▶ [Task prompt]:
Repeat exactly, and only, the lines of the entries below from the one with "notify queue. -/" through the one with "most one UNSAVED", both ends included.

Stored records

/-- The id leaves the journal queue, and a write of it that waits goes with it (R142). -/
def Journal.leave (jc : Journal) (id : Nat) : Journal :=
  { jc with queue := jc.queue.filter fun q => q.id ≠ id, held := jc.held.filter fun w => w.id ≠ id }

/-- The id leaves its place in the journal queue and joins the tail (R144). -/
def Journal.toTail (jc : Journal) (id : Nat) : Journal :=
  { jc with queue := (jc.queue.filter fun q => q.id ≠ id) ++ jc.queue.filter fun q => q.id = id }

/-- The fate of the id and its entry after an append (R144) or a copy (R151). -/
def State.settleId (s : State) (w : WriteJob) : State :=
  match w.side with
  | .append =>
    if w.changed then s.mapJournal fun jc => jc.toTail w.id
    else (s.mapJournal fun jc => jc.leave w.id).mapEntry w.id Entry.saved
  | .compaction =>
    if w.changed then s else (s.mapJournal fun jc => jc.leave w.id).mapEntry w.id Entry.saved

/-- The copy cursor becomes the copied id (R151). -/
def Compaction.moveCursor (c : Compaction) (w : WriteJob) : Compaction :=
  match w.side, c with
  | .compaction, .retiring b _ => .retiring b (some w.id)
  | _, c => c

/-- A job has ended (R148). -/
def Journal.endJob (jc : Journal) (side : Side) : Journal := { jc with job := none, next := none, lastSide := some side }

/-- A record has been written whole (R144, R151): counted, the failure count 0, the head position past it, base, counts and id
settled; then the sweep, the trigger where it waits for a record, and a waiting FLUSH whose condition now holds (R159). -/
def State.writeDone (s : State) (w : WriteJob) (h : Head) : State :=
  let s := ((s.count fun c => { c with recordsWritten := satInc c.recordsWritten }).mapJournal fun jc =>
    { jc with
      failCount := 0, head := some { h with pos := h.pos + w.bytes.length }
      compaction := jc.compaction.moveCursor w })
  let s := (((s.settleBase w h).settleId w).mapJournal fun jc => jc.endJob w.side).sweep
  (if s.jc.chooseHeld then s.judgeTrigger else s).settleFlush

/-! ### Rewriting (R153) -/

/-- The write of a failed record, built again: for the id at the head of the queue (R143), or for the entry the copy turn comes
to (R150); the changed-during-write flag is kept for the same id. That a copy passed over is followed in the same job by the copy
of the next entry is the model's choice (notes/assumptions/42.md). -/
def State.rebuild (s : State) (w : WriteJob) : Option WriteJob :=
  match w.side with
  | .append => (s.jc.queue.find? fun q => q.id = w.id).map fun q => s.appendJob q w.changed
  | .compaction =>
    match s.jc.compaction with
    | .retiring b cursor => (s.copyEntry b cursor).map fun e => e.copyJob (w.changed && e.id == w.id)
    | .idle => none

/-- The record is written again as a new write of the same job (R153). A copy with nothing left to copy ends its job, the last one
being the compaction side's (the model's choice, notes/assumptions/42.md). -/
def State.rewrite (s : State) (w : WriteJob) : State :=
  match s.rebuild w with
  | some w' => (s.mapJournal fun jc => { jc with job := some (.write w') }).openBand w'
  | none => s.mapJournal fun jc => jc.endJob w.side
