-- ==== Sys2Proof/Safety.lean ====
section
/-! DEFINITION. What counts as a safe outcome of a step, the laws that every step keeps, and the forms in which statements say
what a command leaves of the Command Port and of time. -/

namespace Sys2Proof.Machine

/-- The step goes on: no fault and no refusal. -/
def goesOn (o : Host.Outcome State Fault Refusal) : Prop := ∃ t, o = .next t

/-- `u` is `s` after some line time, nothing else having happened (0.6). -/
def later (s u : State) : Prop := u = s ∨ ∃ n, u = s.passLine n

/-- `u` is `s` when a timer that reads `t` has come to `limit`: line time passes until it has, none when it already had; on a
clock within its present millisecond the timer then reads exactly that (0.6, notes/assumptions/3.md). -/
def timerReaches (s u : State) (timer : State → Option Nat) (limit : Nat) : Prop :=
  later s u ∧ ∀ t, timer s = some t →
    (limit ≤ t → u = s) ∧ (∃ t', timer u = some t' ∧ limit ≤ t') ∧ (s.clk.us < 1000 → timer u = some (max t limit))

/-! ### Laws of the Parameter Table -/

/-- What every entry holds (R4, R8, R11): a valid id and generation, an origin that a station can have, the check of its value,
at most 32 bytes, at least one byte where it is LOCAL, and a slot exactly where its value is longer than 8 bytes. -/
def EntryLaw (e : Entry) : Prop :=
  validId e.id = true ∧ validGen e.ver.gen = true ∧ e.ver.origin ≤ 31 ∧ e.ver.check = valueCheck e.value
    ∧ e.value.length ≤ Config.maxLength ∧ (e.scope = .loc → e.value ≠ [])
    ∧ (e.slot.isSome = true ↔ Config.inlineLength < e.value.length)

/-- Entries stand in strictly ascending id order, at most 512; no two hold one slot, and slots are 0 to 255 (R3, R9). -/
def TableLaw (t : ParamTable) : Prop :=
  t.entries.Pairwise (fun a b => a.id < b.id) ∧ t.entries.length ≤ Config.maxEntries ∧ (∀ e ∈ t.entries, EntryLaw e)
    ∧ (usedSlots t.entries).Nodup ∧ ∀ k ∈ usedSlots t.entries, k < Config.maxSlots

/-- The digests and the counts are those of the entries (R18, R19). -/
def DigestLaw (t : ParamTable) : Prop :=
  t.digests = (List.range Config.buckets).map (digestOf t.entries) ∧ t.entryCount = t.entries.length
    ∧ (t.sharedCount = t.entries.countP fun e => e.scope = .shared) ∧ t.slotsUsed = (usedSlots t.entries).length

/-- H is at least every generation held and at most FFFFFFFEH (R17). -/
def HighMarkLaw (t : ParamTable) : Prop := t.h ≤ Config.maxGeneration ∧ ∀ e ∈ t.entries, e.ver.gen ≤ t.h

/-! ### Laws of the queues -/

/-- Events of a kind in the notify queue. -/
def eventsOf (q : List Event) (k : EventKind) : List Event := q.filter fun e => e.kind = k

/-- At most 32 events, the 32nd always a LOST marker, a LOST marker only as the last, no two REMOTE-CHANGE events of one id, at
most one UNSAVED and one TABLE-FULL (R191). -/
def NotifyLaw (q : List Event) : Prop :=
  q.length ≤ Config.maxEvents + 1 ∧ (∀ i e, q[i]? = some e → e.kind = .lost → i + 1 = q.length)
    ∧ (Config.maxEvents < q.length → ∃ e, q.getLast? = some e ∧ e.kind = .lost)
    ∧ (eventsOf q .remoteChange).Nodup ∧ (eventsOf q .unsaved).length ≤ 1 ∧ (eventsOf q .tableFull).length ≤ 1

/-- The ids of the journal queue. -/
def Journal.queueIds (jc : Journal) : List Nat := jc.queue.map QItem.id

/-- The flash commands that replay has of its own: readings of bands, and its closes (R163 to R170). -/
def SpCmd.ofReplay : SpCmd → Bool
  | .none => true
  | .read => true
  | .program p _ => p.purpose = .replayLength || p.purpose = .replayMark
  | .erase _ _ => false

/-- At most 64 ids, none twice; an entry is QUEUED exactly when its id is in the queue, and a delete-flagged id names no entry
(R142); in FAULT the queue is empty (R156); replay holds the station in REPLAY with the condition NORMAL, no job and no flash
command but its own, and fills the queue only as it settles the table (R163, R168). -/
def QueueLaw (s : State) : Prop :=
  s.jc.queue.length ≤ Config.maxQueue ∧ s.jc.queueIds.Nodup
    ∧ (∀ e ∈ s.pt.entries, e.jstate = .queued ↔ e.id ∈ s.jc.queueIds)
    ∧ (∀ q ∈ s.jc.queue, q.del = true ↔ ∀ e ∈ s.pt.entries, e.id ≠ q.id)
    ∧ (s.jc.fault = true → s.jc.queue = [])
    ∧ ∀ r, s.jc.replay = some r → s.jc.fault = false ∧ s.jc.job = none ∧ s.sc.station = .replay
        ∧ s.sp.cmd.ofReplay = true ∧ (∀ p, s.jc.next = some p → (SpCmd.program p .busy).ofReplay = true)
        ∧ ((∃ todo, r.phase = .closing todo) ∨ s.jc.queue = [])

/-- The outbound list and the send marks agree (R39): no id stands twice on the list, each is the id of a SHARED entry, and an entry
is marked NEW or PUSH exactly when its id is on it. What a frame in flight may give back (R43) names SHARED entries, each once and
with a mark. While replay goes on, the list is empty and no frame is in flight. -/
def OutboundLaw (s : State) : Prop :=
  s.re.outbound.Nodup ∧ (∀ i ∈ s.re.outbound, ∃ e ∈ s.pt.entries, e.id = i ∧ e.scope = .shared)
    ∧ (∀ e ∈ s.pt.entries, e.mark ≠ .none ↔ e.id ∈ s.re.outbound)
    ∧ (∀ f packed, s.li.flight = some f → f.cargo = .update packed →
        (packed.map Packed.id).Nodup
          ∧ ∀ p ∈ packed, p.mark ≠ .none ∧ ∃ e ∈ s.pt.entries, e.id = p.id ∧ e.scope = .shared)
    ∧ ∀ r, s.jc.replay = some r → s.sc.station = .replay ∧ s.re.outbound = [] ∧ s.li.flight = none

/-! ### Laws of the lend and of the counts -/

/-- A lend is granted only while LREQ is asserted and no flash command is in progress; a busy check runs with no flash command
in progress, and RETURNING is the state of the check after a lend (R175 to R177). -/
def LendLaw (p : StoragePort) : Prop :=
  (p.lend = .granted → p.lreq = true ∧ p.cmd.pauses = true ∧ p.check = .none)
    ∧ (p.lend = .waiting → p.lreq = true ∧ p.check ≠ .returning)
    ∧ (p.lend = .returning ↔ p.check = .returning)
    ∧ (p.check ≠ .none → p.cmd.pauses = true)

/-- The counters in the order of Table 11.5.1. -/
def Counters.all (c : Counters) : List Nat :=
  [c.framesSent, c.framesReceived, c.checkErrors, c.framingErrors, c.formatErrors, c.overruns, c.contentionLosses,
    c.updatesApplied, c.updatesStale, c.versionConflicts, c.scopeConflicts, c.capacityDrops, c.replyDrops, c.recordsWritten,
    c.programFailures, c.bandsErased]

/-- No count passes the value it stops at (R49, R132, R164, R171, R193), and the bounded collections keep their bounds: 31
roster entries (R99), at most 4 frames received (R64), 4 requests queued (R123) and 32 ids wanted (R116), W one of its five
lengths (R69). -/
def BoundLaw (s : State) : Prop :=
  (∀ n ∈ s.cp.counters.all, n ≤ Config.countLimit) ∧ s.sp.lendCount ≤ Config.countLimit
    ∧ s.jc.stranded ≤ Config.countLimit ∧ s.jc.anomalies ≤ Config.countLimit ∧ s.li.quiet ≤ Config.quietLimit
    ∧ s.re.roster.length = 31 ∧ s.re.rxBuffer.length ≤ Config.maxFrames ∧ s.re.replyQueue.length ≤ Config.maxRequests
    ∧ s.re.session.want.length ≤ Config.maxWant ∧ s.ac.wait ∈ [1, 2, 4, 8, 16]

/-! ### The Command Port after a transaction (R180, R181, R183) -/

/-- The Command Port after a transaction that returned its status byte and `n` bytes 00H: REJECTED is clear. -/
def portAfter (s : State) (n : Nat) : CommandPort :=
  { s.cp with transaction := none, rejected := false, smiso := s.latched :: List.replicate n 0 }

/-- The Command Port after a whole command block that is not rejected, with the bytes clocked after it: the slot holds what the
block came to. -/
def portWith (s : State) (b : Block) (sl : Slot) : CommandPort :=
  { portAfter s (4 + b.len.toNat + b.extra) with slot := sl }

/-- The slot after a command that completed at once (R186). -/
def doneSlot (code : Byte) (b : Block) (r : Result) (data : List Byte) : Slot :=
  .done { code := code, tag := b.tag, result := r, data := data }

/-- A good block of a code with parameters `p` reaches the running part, its slot EMPTY (R183). -/
def blockTaken (s : State) (code : Byte) (b : Block) (p : List Byte) : Prop :=
  s.power = .running ∧ s.cp.slot = .empty ∧ blockGood code b = true ∧ b.params = p

/-- The code and the block of a command that carries one (Table 11.3.1). -/
def commandBlock : Instr → Option (Byte × Block)
  | .unknownCommand code b => some (code, b)
  | .cmdStatus b => some (0x10, b)
  | .cmdSetup b => some (0x11, b)
  | .cmdOpen b => some (0x12, b)
  | .cmdClose b => some (0x13, b)
  | .cmdPut b => some (0x20, b)
  | .cmdRemove b => some (0x21, b)
  | .cmdGet b => some (0x22, b)
  | .cmdList b => some (0x23, b)
  | .cmdWatch b => some (0x24, b)
  | .cmdFlush b => some (0x30, b)
  | .cmdJournalInfo b => some (0x31, b)
  | .cmdRoster b => some (0x40, b)
  | .cmdCounters b => some (0x41, b)
  | _ => none

/-- The parameters of a command have a length and fields that Table 11.3.1 gives, its id fields apart (R186, test 2). -/
def parametersFit (code : Byte) (p : List Byte) : Bool :=
  match code.toNat with
  | 0x11 => p.length = 3 && 1 ≤ num p 0 1 && 16 ≤ num p 1 1 && num p 2 1 ≤ 1
  | 0x20 => 4 ≤ p.length && p.length ≤ 35 && num p 2 1 ≤ 1
  | 0x21 => p.length = 2
  | 0x22 => p.length = 2
  | 0x23 => p.length = 4 && 1 ≤ num p 2 1 && num p 2 1 ≤ 20 && num p 3 1 ≤ 3
  | 0x24 => p.length = 3 && num p 2 1 ≤ 1
  | 0x40 => p.length = 1 && 1 ≤ num p 0 1 && num p 0 1 ≤ 31
  | 0x41 => p.length = 1 && num p 0 1 ≤ 1
  | _ => p = []

/-- A job of the journal may start: the part runs, replay is over, the condition is NORMAL, nothing is in hand, the bus is the
part's own and no RESTART waits (R148, R161, R175). -/
def journalFree (s : State) : Prop :=
  s.power = .running ∧ s.jc.replay = none ∧ s.jc.fault = false ∧ s.jc.job = none ∧ s.sp.lend = .idle
    ∧ s.cp.restarting = false ∧ s.sp.cmd = .none ∧ s.sp.check = .none

/-! ### What the journal's shared steps come to -/

/-- Some entry that replay left without base is still in the table with base band none (R149). -/
def unbasedHeld (s : State) : Prop := ∃ e ∈ s.pt.entries, e.base = none ∧ e.id ∈ s.jc.unbased

/-- A row that compaction may choose (R149): FULL, with a sequence, and, while an entry that replay left without base has none
yet, a sequence that no other row holds. -/
def MayRetire (s : State) (band seq : Nat) : Prop :=
  ∃ r, s.jc.bands[band]? = some r ∧ r.state = .full ∧ r.seq = some seq
    ∧ (unbasedHeld s → ∀ i x, i ≠ band → s.jc.bands[i]? = some x → x.seq ≠ some seq)

/-- `t` is `s` after the compaction trigger has been judged (R149): with 2 or fewer ERASED rows the row of lowest sequence that may
be chosen, the lower index of two, becomes RETIRING with the copy cursor none; where no row is left to choose, that FULL rows
stood passed over is remembered. -/
def TriggerJudged (s t : State) : Prop :=
  (s.jc.compaction = .idle ∧ s.jc.fault = false ∧ s.jc.toErase = []
      ∧ (s.jc.bands.countP fun r => r.state = .erased) ≤ 2 →
    (∀ band seq, MayRetire s band seq → (∀ i q, MayRetire s i q → seq < q ∨ (seq = q ∧ band ≤ i)) →
      t = { s with jc := { s.jc with
        bands := s.jc.bands.modify band fun r => { r with state := .retiring }
        compaction := .retiring band none, chooseHeld := false } })
    ∧ ((∀ band seq, ¬ MayRetire s band seq) →
      t = { s with jc := { s.jc with chooseHeld := s.jc.bands.any fun r => r.state = .full } }))
  ∧ (¬ (s.jc.compaction = .idle ∧ s.jc.fault = false ∧ s.jc.toErase = []
      ∧ (s.jc.bands.countP fun r => r.state = .erased) ≤ 2) →
    t = { s with jc := { s.jc with chooseHeld := false } })

/-- `t` is `s` after replay has taken a readable record of the band of a sequence (R140, R165 to R167). One with an invalid field
is skipped and counted. Any other raises H; then a FULL or a SHARED TOMB is applied where its id is absent or its version supersedes
or equals the entry's, whatever the entry's scope, and is skipped, counted, where the table has no entry or slot for it; a LOCAL TOMB
deletes a LOCAL entry of its generation or an older one; a TAIL is applied to an entry with a value, of its scope and length, that it
supersedes, is counted where the entry fails one of these tests, and is an orphan, not counted, where there is none. -/
def RecordReplayed (s t : State) (seq : Nat) (r : JRecord) : Prop :=
  ∃ (read counted : State) (valid : Prop),
    read = { s with pt := { s.pt with h := max s.pt.h r.gen } }
    ∧ counted = { read with jc := { s.jc with anomalies := min 0xFFFFFFFF (s.jc.anomalies + 1) } }
    ∧ (valid ↔ validId r.id = true ∧ validGen r.gen = true ∧ r.origin ≤ 31)
    ∧ (¬ valid → t = { counted with pt := s.pt })
    ∧ (valid → r.kind = 1 ∨ (r.kind = 3 ∧ r.loc = false) → ∀ (v : Version) (applies room : Prop),
        v = { gen := r.gen, origin := r.origin, check := valueCheck r.data } →
        (applies ↔ s.entry r.id = none ∨ ∃ e, s.entry r.id = some e ∧ (v.supersedes e.ver = true ∨ v = e.ver)) →
        (room ↔ (s.entry r.id ≠ none ∨ s.pt.entries.length < 512)
          ∧ (r.data.length ≤ 8 ∨ (s.entry r.id).bind Entry.slot ≠ none ∨ freeSlot s.pt.entries ≠ none)) →
        (¬ applies → t = read) ∧ (applies → ¬ room → t = counted)
        ∧ (applies → room → t.entry r.id = some {
              id := r.id, scope := if r.loc then .loc else .shared, ver := v, value := r.data
              slot := if r.data.length ≤ 8 then none else (s.entry r.id).bind Entry.slot <|> freeSlot s.pt.entries
              jstate := (s.entry r.id).elim .clean Entry.jstate, base := some seq
              dirty := (s.entry r.id).elim .none Entry.dirty, mark := (s.entry r.id).elim .none Entry.mark
              watch := (s.entry r.id).elim false Entry.watch }
            ∧ (∀ j, j ≠ r.id → t.entry j = s.entry j) ∧ t = { read with pt := { t.pt with h := read.pt.h } }))
    ∧ (valid → r.kind = 3 → r.loc = true → ∀ deletes : Prop,
        (deletes ↔ ∃ e, s.entry r.id = some e ∧ e.scope = .loc ∧ e.ver.gen ≤ r.gen) →
        (¬ deletes → t = read)
        ∧ (deletes → t.entry r.id = none ∧ (∀ j, j ≠ r.id → t.entry j = s.entry j)
            ∧ t = { read with pt := { t.pt with h := read.pt.h } }))
    ∧ (valid → r.kind = 2 → (s.entry r.id = none → t = read)
        ∧ ∀ (e : Entry) (value : List Byte) (v : Version) (fits : Prop), s.entry r.id = some e →
          value = e.value.take r.offset ++ r.data → v = { gen := r.gen, origin := r.origin, check := valueCheck value } →
          (fits ↔ (e.scope = .loc ∨ e.value ≠ []) ∧ e.scope = (if r.loc then .loc else .shared) ∧ e.value.length = r.length
            ∧ v.supersedes e.ver = true) →
          (¬ fits → t = counted)
          ∧ (fits → t.entry r.id = some { e with ver := v, value := value }
              ∧ (∀ j, j ≠ r.id → t.entry j = s.entry j) ∧ t = { read with pt := { t.pt with h := read.pt.h } }))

▶ [Written reply]:
/-- Events of a kind in the notify queue. -/
def eventsOf (q : List Event) (k : EventKind) : List Event := q.filter fun e => e.kind = k

/-- At most 32 events, the 32nd always a LOST marker, a LOST marker only as the last, no two REMOTE-CHANGE events of one id, at
most one UNSAVED and one TABLE-FULL (R191). -/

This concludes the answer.